## TASK OBJECTIVE:
All that should come back is the lines of the data below from the one containing "s.frozen := rfl" to the one containing "s.lostFaults := rfl", inclusive, exactly as they stand.

Stored items:

/-! ### setRecords -/

@[simp] theorem State.setRecords_records (rs : List Record) :
    (s.setRecords rs).records = rs := rfl
@[simp] theorem State.setRecords_loading (rs : List Record) : (s.setRecords rs).loading = s.loading := rfl
@[simp] theorem State.setRecords_bankA (rs : List Record) : (s.setRecords rs).bankA = s.bankA := rfl
@[simp] theorem State.setRecords_bankB (rs : List Record) : (s.setRecords rs).bankB = s.bankB := rfl
@[simp] theorem State.setRecords_active (rs : List Record) : (s.setRecords rs).active = s.active := rfl
@[simp] theorem State.setRecords_copyState (rs : List Record) : (s.setRecords rs).copyState = s.copyState := rfl
@[simp] theorem State.setRecords_frozen (rs : List Record) : (s.setRecords rs).frozen = s.frozen := rfl
@[simp] theorem State.setRecords_pointers (rs : List Record) : (s.setRecords rs).pointers = s.pointers := rfl
@[simp] theorem State.setRecords_maskMap (rs : List Record) : (s.setRecords rs).maskMap = s.maskMap := rfl
@[simp] theorem State.setRecords_latches (rs : List Record) : (s.setRecords rs).latches = s.latches := rfl
@[simp] theorem State.setRecords_targets (rs : List Record) : (s.setRecords rs).targets = s.targets := rfl
@[simp] theorem State.setRecords_timers (rs : List Record) : (s.setRecords rs).timers = s.timers := rfl
@[simp] theorem State.setRecords_faults (rs : List Record) : (s.setRecords rs).faults = s.faults := rfl
@[simp] theorem State.setRecords_lostFaults (rs : List Record) : (s.setRecords rs).lostFaults = s.lostFaults := rfl
@[simp] theorem State.setRecords_raised (rs : List Record) : (s.setRecords rs).raised = s.raised := rfl
@[simp] theorem State.setRecords_links (rs : List Record) : (s.setRecords rs).links = s.links := rfl
@[simp] theorem State.setRecords_queue (rs : List Record) : (s.setRecords rs).queue = s.queue := rfl
@[simp] theorem State.setRecords_current (rs : List Record) : (s.setRecords rs).current = s.current := rfl
@[simp] theorem State.setRecords_saveRecord (rs : List Record) : (s.setRecords rs).saveRecord = s.saveRecord := rfl
@[simp] theorem State.setRecords_slots (rs : List Record) : (s.setRecords rs).slots = s.slots := rfl
@[simp] theorem State.setRecords_summary (rs : List Record) : (s.setRecords rs).summary = s.summary := rfl
@[simp] theorem State.setRecords_saving (rs : List Record) : (s.setRecords rs).saving = s.saving := rfl
@[simp] theorem State.setRecords_loaded (rs : List Record) : (s.setRecords rs).loaded = s.loaded := rfl
@[simp] theorem State.setRecords_draws (rs : List Record) : (s.setRecords rs).draws = s.draws := rfl
@[simp] theorem State.setRecords_pending (rs : List Record) : (s.setRecords rs).pending = s.pending := rfl
@[simp] theorem State.setRecords_arriving (rs : List Record) : (s.setRecords rs).arriving = s.arriving := rfl
@[simp] theorem State.setRecords_presented (rs : List Record) : (s.setRecords rs).presented = s.presented := rfl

## TASK RESULT:
@[simp] theorem State.setRecords_frozen (rs : List Record) : (s.setRecords rs).frozen = s.frozen := rfl
@[simp] theorem State.setRecords_pointers (rs : List Record) : (s.setRecords rs).pointers = s.pointers := rfl
@[simp] theorem State.setRecords_maskMap (rs : List Record) : (s.setRecords rs).maskMap = s.maskMap := rfl
@[simp] theorem State.setRecords_latches (rs : List Record) : (s.setRecords rs).latches = s.latches := rfl
@[simp] theorem State.setRecords_targets (rs : List Record) : (s.setRecords rs).targets = s.targets := rfl
@[simp] theorem State.setRecords_timers (rs : List Record) : (s.setRecords rs).timers = s.timers := rfl
@[simp] theorem State.setRecords_faults (rs : List Record) : (s.setRecords rs).faults = s.faults := rfl
@[simp] theorem State.setRecords_lostFaults (rs : List Record) : (s.setRecords rs).lostFaults = s.lostFaults := rfl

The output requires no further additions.